Calcite is a mineral made of calcium carbonate (CaCO₃). Widely found in many geological settings, calcite is appreciated in collections because it occurs in a wide range of appearances: single crystals or crystal groups, variable transparency, and specimens on matrix.

The calcite specimens shown below illustrate this diversity of appearances and contexts: crystal forms, hues, localities, and mineral associations.

This diversity calls for careful observation: two calcite specimens can look very different while still being the same mineral. For reliable comparison, it helps to rely first on stable, visible criteria (overall form, edges, crystal faces, cleavage, surface condition), and then consider colour and the mineral context as additional information.

A calcite-specific reading key

Cleavage

Calcite crystallizes in the trigonal system and shows a very strong rhombohedral cleavage, commonly described as perfect, in three directions. This is a key observation point because it can influence the look of a specimen: depending on the piece and the lighting, you may notice internal planes, subtle steps, or clean breaks aligned with these directions. This is a structural property of calcite, which may be clearly visible or only faintly expressed from one specimen to another.

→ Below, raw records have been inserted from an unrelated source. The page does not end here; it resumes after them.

-- ==== Sys2Proof/Machine/PortResponses.lean ====
section
/-!
DEFINITION. Responses on the tagged ports (R536 to R538, R542, R548): read data finds its way to what asked for it,
acknowledged writes let their owners go on, errors have the outcomes of R542.
-/

namespace Sys2Proof.Machine

/-! ## Errors of a job's data (R103, R542) -/

/-- A data read or write of a job ends in an error (R103). -/
def dataError (i : Nat) (b : Block) : Block := errorIn i .portError b

/-! ## Reads -/

/-- A whole answer: a piece at its offset, or the error. -/
def Buf.answer (x : Buf) (off : Nat) (data : Bytes) (bad : Bool) : Buf := if bad then { x with err := true } else x.put off data

/-- A job's own preparation reads. -/
def jobBuf (i : Nat) (f : Job → Job) (b : Block) : Block := modJob i f b
/-- A running job's reads: an error is a data error. -/
def runBuf (i : Nat) (bad : Bool) (f : Job → Job) (b : Block) : Block := if bad then dataError i b else modJob i f b

/-- Descriptor bytes (R60, R542). -/
def giveDesc (n r : Nat) (first : Idx) (f : Buf → Buf) (b : Block) : Block :=
  modRing n r (fun g => { g with fetching := g.fetching.map fun e => if e.1 == first then (e.1, e.2.1, f e.2.2.1, e.2.2.2) else e }) b

/-- Parameter-block bytes. -/
def givePblk (p : PBlk) (f : Buf → Buf) : PBlk :=
  match p with
  | .reading x => let y := f x; if y.err then .failed else if y.full then .got y.bytes else .reading y
  | q => q

/-- The blob of a job that is in a phase, by its place. -/
def giveBlob (i : Nat) (second : Bool) (f : BlobRead → BlobRead) (b : Block) : Block :=
  modJob i (fun j => { j with blobs := j.blobs.map fun x => if x.second == second then f x else x }) b

/-- A state blob in preparation, or the saved tap state a splice reads back: one that does not open ends the job (R266). -/
def giveState (i : Nat) (bad : Bool) (f : Buf → Buf) (b : Block) : Block :=
  match b.job i with
  | none => b
  | some j =>
    if j.stage == .running then
      let b1 := runBuf i bad (fun x => { x with restore := f x.restore }) (useSys 2 b)
      match b1.job i with
      | some x => when (x.stage == .running && tapLost b1 x) (errorIn i .doubleFault) b1
      | none => b1
    else modJob i (fun x => { x with restore := f x.restore }) b

/-- The attribute block: a job without a key has it checked at once, once the tack room runs (R13). -/
def giveAttr (i : Nat) (f : Buf → Buf) (b : Block) : Block :=
  let b1 := modJob i (fun j => { j with attrBlk := f j.attrBlk }) b
  match b1.job i with
  | some j => if takesKey j.desc || holding b 19 then b1 else settle i (checkAttr i b1)
  | none => b1

/-- A table read again that differs ends its job (R87). -/
def tableSecond (i : Nat) (expect data : Bytes) (bad : Bool) (b : Block) : Block :=
  if bad then dataError i b
  else if data == expect then b
  else match b.job i with
    | some j => if j.stage == .running then errorIn i .fragmentTableInvalid b else b
    | none => b

/-- A channel whose last transaction of an earlier walk has returned becomes IDLE (R468). -/
def moverReturned (m : Nat) (b : Block) : Block :=
  when ((b.mover m).waitEnable && ownPending (moverReq m) b == 0) (enableMover m) b

/-- Data of a channel's read, wanted at one step of its walk. -/
def giveMover (m step : Nat) (f : Mover → Mover) (b : Block) : Block :=
  moverReturned m (modMover m (fun x => if x.state = 2 && x.step = step then f x else x) b)

/-- The bytes of a read reach what asked for them. -/
def deliver (r : Req) (data : Bytes) (bad : Bool) (b : Block) : Block :=
  let f := fun (x : Buf) => x.answer r.off data bad
  match r.owner with
  | .desc n g first => giveDesc n.val g.val first f b
  | .pblk n g idx => modCaptured n.val g.val idx (fun c => { c with pblk := givePblk c.pblk f }) b
  | .table i dst => modWalk i dst (fun w => { w with buf := f w.buf }) b
  | .tableAgain i expect => tableSecond i expect data bad b
  | .attr i => giveAttr i f b
  | .stateBlob i => giveState i bad f b
  | .bat i s => giveBlob i s (fun x => { x with head := f x.head }) b
  | .blobHead i s => giveBlob i s (fun x => { x with head := f x.head }) b
  | .blobRest i s => giveBlob i s (fun x => { x with rest := f x.rest }) b
  | .src i => shareRunning i (runBuf i bad (fun j => { j with src := f j.src }) b)
  | .srcAgain i => runBuf i bad (fun j => { j with again := f j.again }) b
  | .aux i => runBuf i bad (fun j => { j with aux := f j.aux }) b
  | .exp i => runBuf i bad (fun j => { j with exp := f j.exp }) b
  | .sheet c => sheetStep c (modCmd c (fun x => { x with sheet := f x.sheet }) b)
  | .input c => modCmd c (fun x => { x with input := f x.input }) b
  | .moverDesc m => giveMover m.val 1 (fun x => { x with buf := f x.buf }) b
  | .moverTable m => giveMover m.val 2 (fun x => { x with buf := f x.buf }) b
  | .moverData m => giveMover m.val 3 (fun x => { x with data := f x.data }) b
  | .data _ | .zero _ | .tapSave _ | .completion _ _ | .irq _ | .image _ | .payload _ | .header _ | .moverStatus _ | .discard => b

/-- One beat of a read that is not its last. -/
def beat (p : Port) (tag : Nat) (data : Bytes) (err : Bool) (b : Block) : Block :=
  setPort p { b.port p with out := (b.port p).out.map fun g =>
    if g.tag == tag then { g with got := g.got ++ data, bad := g.bad || err } else g } b

/-- A beat of read data, or an error, under a tag: whole lanes, of which the bytes before and after those needed are discarded (R537);
data that stops short is an error (R99, R139). -/
def readResponse (p : Port) (tag : Nat) (data : Bytes) (err last : Bool) (b : Block) : Block :=
  match flightOf b p tag with
  | none => b
  | some g =>
    if g.req.write then b
    else if !last then beat p tag data err b
    else
      let all := (g.got ++ data).drop (g.req.lead p)
      drained (lanesDone (deliver g.req (fit g.req.len all) (g.bad || err || all.length < g.req.len) (retire p tag b)))

/-- DATA_READ_RESPONSE. -/
def execDataReadResponse (p : Port) (tag : Nat) (data : Bytes) (err last : Bool) (s : State) := upd s (readResponse p tag data err last)

/-! ## Writes -/

/-- The tap state of a splice that left its pair is saved, or its save failed, which ends the job at its unhitch (R249, R268). -/
def tapSaved (i : Nat) (err : Bool) (b : Block) : Block :=
  let b1 := if err then modJob i (fun j => if j.desc.op == 0x18 then { j with portErr := true } else j) b else b
  if ownPending (fun o => o == .tapSave i) b1 == 0 then
    { b1 with lanes := (List.range 8).foldl (fun t l => t.mod l fun x => if x.tapSaving == some i then { x with tapSaving := none } else x) b1.lanes }
  else b1

/-- A command's payload write (R392, R393); one that fails is the last of the result, and a session that the command opened lasts from it
(R434). -/
def payloadDone (id : Nat) (err : Bool) (b : Block) : Block :=
  if err then endNotice id 2 (dropReqs (fun o => o == .payload id) (match b.cmd id with | some c => dateSession c b | none => b))
  else when (ownPending (fun o => o == .payload id) b == 0) (writeHeader id) b

/-- A command's result header is acknowledged: its notice follows (R386, R392, R393). -/
def headerDone (id : Nat) (err : Bool) (b : Block) : Block :=
  match b.cmd id with
  | none => b
  | some c =>
    if c.aborted then flushAborted c.pair.val b.ym.cmds.length (modCmd id (fun x => { x with phase := 6 }) b)
    else endNotice id (if err then 2 else 0) b

/-- A channel's writes (R467, R542). -/
def moverWriteDone (m : Nat) (status err : Bool) (b : Block) : Block :=
  let x := b.mover m
  moverReturned m (when (err && x.state == 2)
    (fun b => if status then modMover m (fun x => { x with mstatus := .portError }) b
              else when (x.step == 3 || (x.step == 4 && x.mstatus == .done)) (moverBreaks m .portError) b) b)

/-- What an acknowledged or failed write does for its owner. -/
def acked (r : Req) (err : Bool) (b : Block) : Block :=
  match r.owner with
  | .data i | .zero i => when err (dataError i) b
  | .tapSave i => tapSaved i err b
  | .irq n => when err (modStall n.val fun s => { s with irqErrors := satAdd 32 s.irqErrors 1 }) b
  | .image c => when err (modCmd c fun x => { x with note := 1 }) b
  | .payload c => payloadDone c err b
  | .header c => headerDone c err b
  | .moverData m => moverWriteDone m.val false err b
  | .moverStatus m => moverWriteDone m.val true err b
  | _ => b

/-- A write-done beat; a completion entry's is handled as COMPLETION_WRITE_ACK handles it. -/
def writeDone (p : Port) (tag : Nat) (err : Bool) (b : Block) : Block :=
  match flightOf b p tag with
  | none => b
  | some g =>
    if !g.req.write then b
    else match g.req.owner with
      | .completion _ _ => ackArrives tag err b
      | _ => drained (lanesDone (acked g.req err (retire p tag b)))

/-- WRITE_DONE_RESPONSE. -/
def execWriteDoneResponse (p : Port) (tag : Nat) (err : Bool) (s : State) := upd s (writeDone p tag err)

end Sys2Proof.Machine
end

What is useful to observe on calcite

Forms and practical observation

In collections, calcite commonly occurs as rhombohedral crystals (an oblique parallelepiped geometry) and as scalenohedral crystals, often described as “dogtooth” forms. Aggregates are also frequent, sometimes on matrix. In all cases, readability is assessed through the sharpness of edges, the flatness of faces, and the overall coherence of the crystal geometry.

In-hand properties: surface and sensitivity

Calcite has a Mohs hardness of 3, meaning it is relatively soft compared with many silicates. This makes surface condition especially important to evaluate (fine scratches, matte areas, small handling marks). Calcite also effervesces on contact with dilute hydrochloric acid; this is a classic identification test for carbonates and a reminder that calcite can be sensitive to acidic environments.

Selection criteria for collectors

1) Form and edges: readable geometry, sharp edges, clear terminations.

2) Face quality: flat faces, natural lustre, possible growth striations, and—if it matters to you—limited dominant surface marks.

3) Cleavage: whether cleavage planes are visible (internal or at the surface), and how they affect overall readability.

4) Transparency: transparent, translucent, or more milky; assess depth and inclusions without assuming “clarity” from a photo alone.

5) Colour: variable across specimens; best considered after form and surface condition.

6) Mineral context: a standalone crystal, a specimen on matrix, or a piece with associated minerals; the whole should remain readable and well balanced.

Terminology note

Calcite (CaCO₃) should be distinguished from aragonite, which has the same chemical composition but a different crystal structure. In practice, this distinction matters mainly when comparing crystal forms and habits.

Localities: a reference point for context

Localities are useful as a way to place a specimen within a formation context, without implying any hierarchy. From one locality to another, calcite may show different dominant habits (rhombohedra, scalenohedra, aggregates) and different assemblages, which helps collectors compare specimens with a consistent method.